'''

-- ==== Sys2Proof/Tests/Slice0.lean ====
section
/-! SUPPORT. The model's own tests: written-out words, one-step executions with results from 95_test_vectors, and for every
obligation with hypotheses a concrete state that meets them. -/

namespace Sys2Proof.Tests

open Sys2Proof Sys2Proof.Machine Sys2Proof.Claims

/-! ### Well-formedness -/

theorem test_wf_refuses_unequal_dummies :
    (Instr.fRdid 0x9F 0xA5A5A5A5A500#48).wf = false ∧
    decode (.frame .rdid [0x9F, 0xA5, 0xA5, 0xA5, 0xA5, 0xA5, 0x00]) = .error .dummyBytesDiffer := by
  constructor <;> rfl

theorem test_decode_refuses_other_lengths :
    decode (.frame .wren []) = .error .frameLength ∧ decode (.frame .erase [0xD8, 0, 0]) = .error .frameLength := by
  constructor <;> rfl

/-! ### One written-out word for every constructor (95_test_vectors 2.2; the frame rows: P1 to P4) -/

theorem test_word_init :
    decodeDescriptor 0x0000000000000000000000000D20000000#132 = .init ⟨0, 0, 13, 0x20000000⟩ := by
  simp [decodeDescriptor, descriptorOperands]

theorem test_word_uninit : decodeDescriptor 0x100000000000000000000000000000000#132 = .uninit ⟨0, 0, 0, 0⟩ := by
  simp [decodeDescriptor, descriptorOperands]

theorem test_word_read_id : decodeDescriptor 0x200000000000000000000000000000000#132 = .readId ⟨0, 0, 0, 0⟩ := by
  simp [decodeDescriptor, descriptorOperands]

theorem test_word_erase_block :
    decodeDescriptor 0x300000100000000000000000000000000#132 = .eraseBlock ⟨0x100, 0, 0, 0⟩ := by
  simp [decodeDescriptor, descriptorOperands]

theorem test_word_read_page :
    decodeDescriptor 0x400000002000000000000000420000110#132 = .readPage ⟨2, 0, 4, 0x20000110⟩ := by
  simp [decodeDescriptor, descriptorOperands]

theorem test_word_read_spare_data :
    decodeDescriptor 0x500000003000002000000001020000300#132 = .readSpareData ⟨3, 0x200, 16, 0x20000300⟩ := by
  simp [decodeDescriptor, descriptorOperands]

theorem test_word_write_page_async :
    decodeDescriptor 0x600000002000000000000000420000100#132 = .writePageAsync ⟨2, 0, 4, 0x20000100⟩ := by
  simp [decodeDescriptor, descriptorOperands]

theorem test_word_read_status : decodeDescriptor 0x700000000000000000000000000000000#132 = .readStatus ⟨0, 0, 0, 0⟩ := by
  simp [decodeDescriptor, descriptorOperands]

theorem test_word_is_bad_block_supported :
    decodeDescriptor 0x800000000000000000000000000000000#132 = .isBadBlockSupported ⟨0, 0, 0, 0⟩ := by
  simp [decodeDescriptor, descriptorOperands]

theorem test_word_wait_ready : decodeDescriptor 0x900000000000000000000000000000000#132 = .waitReady ⟨0, 0, 0, 0⟩ := by
  simp [decodeDescriptor, descriptorOperands]

theorem test_word_reserved :
    decodeDescriptor 0xA00000000000000000000000000000000#132 = .reservedA ⟨0, 0, 0, 0⟩ ∧
    decodeDescriptor 0xB00000000000000000000000000000000#132 = .reservedB ⟨0, 0, 0, 0⟩ ∧
    decodeDescriptor 0xC00000000000000000000000000000000#132 = .reservedC ⟨0, 0, 0, 0⟩ ∧
    decodeDescriptor 0xD00000000000000000000000000000000#132 = .reservedD ⟨0, 0, 0, 0⟩ ∧
    decodeDescriptor 0xE00000000000000000000000000000000#132 = .reservedE ⟨0, 0, 0, 0⟩ ∧
    decodeDescriptor 0xF00000000000000000000000000000001#132 = .reservedF ⟨0, 0, 0, 1⟩ := by
  simp [decodeDescriptor, descriptorOperands]

theorem test_word_frames :
    decode (.frame .wren [0x06]) = .ok (.fWren 0x06) ∧
    decode (.frame .rdid [0x9F, 0xA5, 0xA5, 0xA5, 0xA5, 0xA5, 0xA5]) = .ok (.fRdid 0x9F 0xA5A5A5A5A5A5) ∧
    decode (.frame .erase [0xD8, 0x01, 0x02, 0x03]) = .ok (.fErase 0xD8 0x010203) ∧
    decode (.frame .read [0x0B, 0x00, 0x02, 0x00, 0xA5]) = .ok (.fRead 0x0B 0x000200 0xA5) ∧
    decode (.frame .write [0x02, 0x00, 0x02, 0x00]) = .ok (.fWrite 0x02 0x000200) ∧
    decode (.frame .status [0x05, 0xA5]) = .ok (.fStatus 0x05 0xA5) := by
  refine ⟨rfl, rfl, rfl, rfl, rfl, rfl⟩

theorem test_table_word_status : decodeTableWord 16 0xA505 = some (.fStatus 0x05 0xA5) := by rfl

/-! ### States -/

/-- Record A of 95_test_vectors 2.3. -/
def recordA : ChipConfig :=
  { pageOffset := 0x08, readCmd := 0x0B, readIdCmd := 0x9F, writeCmd := 0x02, writeEnCmd := 0x06, eraseCmd := 0xD8,
    statusCmd := 0x05, busyBit := 0, busyState := 1, freq := 0x0112A880 }

/-- The example parameters of 95_test_vectors, `POLL_BUDGET = n`. -/
def exampleParams (n : Word) : Params := { pollBudget := n, dummyByte := 0xA5, fillerByte := 0xFF, xferMax := 65535 }

/-- Right after reset, with the example parameters. -/
def fresh : State := { State.reset with params := exampleParams 4, filler := 0xFF }

/-- A Ready block under record A that Chip will answer with `bytes`. -/
def ready (bytes : List Byte) : State :=
  { fresh with initDone := true, spiEn := true, cfg := recordA, chipScript := bytes }

/-- A Ready block with a budget and a memory of its own. -/
def readyWith (n : Word) (m : Memory) (bytes : List Byte) : State :=
  { ready bytes with params := exampleParams n, mem := m }

/-- A block in flight with what is left of a command, the bus standing after `tr`. -/
def running (q : List MicroOp) (tr : List BusEvent) : State :=
  { ready [0x00, 0x5A] with phase := .run, uq := q, cs := !tr.isEmpty, trace := tr }

/-- What is asked of the next state. -/
def seen {α : Type} (o : Host.Outcome State Fault Refusal) (f : State → α) : Option α :=
  match o with
  | .next t => some (f t)
  | .fault _ => none
  | .refused _ => none

/-- Why there is none. -/
def whyNot (o : Host.Outcome State Fault Refusal) : Option Refusal :=
  match o with
  | .refused r => some r
  | .next _ => none
  | .fault _ => none

/-- Record A in host memory at address 0x100. -/
def recordMemory : Memory :=
  [(0x100, 0x08), (0x101, 0x0B), (0x102, 0x9F), (0x103, 0x02), (0x104, 0x06), (0x105, 0xD8), (0x106, 0x05), (0x108, 0x01),
    (0x109, 0x80), (0x10A, 0xA8), (0x10B, 0x12), (0x10C, 0x01)]

/-- No operands. -/
def none4 : Operands := ⟨0, 0, 0, 0⟩

/-! ### Executions (expected results: 95_test_vectors 2.3 to 2.7) -/

theorem test_init_record_a :
    seen (exec (.init ⟨0, 0, 13, 0x100⟩) { fresh with mem := recordMemory })
      (fun t => (t.cfg, t.initDone, t.spiEn, t.rspFlag, t.trace)) = some (recordA, true, true, true, []) := by
  decide

theorem test_init_too_small :
    seen (exec (.init ⟨0, 0, 12, 0x100⟩) { fresh with mem := recordMemory })
      (fun t => (t.initDone, t.spiEn, t.rspFlag, t.rspValid)) = some (false, false, false, true) := by
  decide

theorem test_init_past_the_top : whyNot (exec (.init ⟨0, 0, 13, 0xFFFFFFF8⟩) fresh) = some .recordRange := by
  decide

theorem test_uninit : seen (exec (.uninit none4) (ready [])) (fun t => (t.initDone, t.spiEn, t.cfg)) =
    some (false, false, recordA) := by
  decide

theorem test_read_id :
    seen (exec (.readId none4) (ready [0x00, 0xEF, 0x40, 0x18, 0x01, 0x02, 0x03])) (fun t => (t.ident, t.trace)) =
      some (⟨0xEF, 0x40, 0x18, 0x01, 0x02, 0x03⟩,
        [.sel, .xfer 0x9F 0x00, .xfer 0xA5 0xEF, .xfer 0xA5 0x40, .xfer 0xA5 0x18, .xfer 0xA5 0x01, .xfer 0xA5 0x02,
          .xfer 0xA5 0x03, .desel]) := by
  rfl

theorem test_read_status_busy :
    seen (exec (.readStatus none4) (ready [0x00, 0x03])) (fun t => (t.rspStatus, t.trace)) =
      some (.busy, [.sel, .xfer 0x05 0x00, .xfer 0xA5 0x03, .desel]) := by
  rfl

theorem test_read_status_ready : seen (exec (.readStatus none4) (ready [0x00, 0x02])) State.rspStatus = some .ready := by
  rfl

theorem test_erase_block :
    seen (exec (.eraseBlock ⟨0x100, 0, 0, 0⟩) (ready [0, 0, 0, 0, 0, 0, 0])) (fun t => (t.rspStatus, t.trace)) =
      some (.ready, [.sel, .xfer 0x06 0, .desel, .sel, .xfer 0xD8 0, .xfer 0x01 0, .xfer 0 0, .xfer 0 0, .desel,
        .sel, .xfer 0x05 0, .xfer 0xA5 0, .desel]) := by
  rfl

theorem test_wait_ready_on_the_last_read :
    seen (exec (.waitReady none4) (ready [0, 1, 0, 1, 0, 1, 0, 0])) (fun t => (t.rspStatus, t.pollCnt, t.drawn)) =
      some (.ready, 1, 8) := by
  rfl

theorem test_wait_ready_timeout :
    seen (exec (.waitReady none4) (ready [0, 1, 0, 1, 0, 1, 0, 1, 0, 0])) (fun t => (t.rspStatus, t.pollCnt, t.drawn)) =
      some (.timeout, 0, 8) := by
  rfl

theorem test_wait_ready_without_budget :
    seen (exec (.waitReady none4) (readyWith 0 [] [])) (fun t => (t.rspStatus, t.trace)) = some (.timeout, []) := by
  rfl

theorem test_read_page :
    seen (exec (.readPage ⟨0xFFFF, 0, 1, 0x40⟩) (ready [0, 0, 0, 0, 0, 0x5A])) (fun t => (t.mem, t.rspStatus, t.trace)) =
      some ([(0x40, 0x5A)], .ready, [.sel, .xfer 0x0B 0, .xfer 0xFF 0, .xfer 0xFF 0, .xfer 0 0, .xfer 0xA5 0,
        .xfer 0xFF 0x5A, .desel]) := by
  rfl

'''

[EXERCISE]: From the material above, copy each line that includes the word "drawn".

[EXERCISE SOLUTION]:
    seen (exec (.waitReady none4) (ready [0, 1, 0, 1, 0, 1, 0, 0])) (fun t => (t.rspStatus, t.pollCnt, t.drawn)) =
    seen (exec (.waitReady none4) (ready [0, 1, 0, 1, 0, 1, 0, 1, 0, 0])) (fun t => (t.rspStatus, t.pollCnt, t.drawn)) =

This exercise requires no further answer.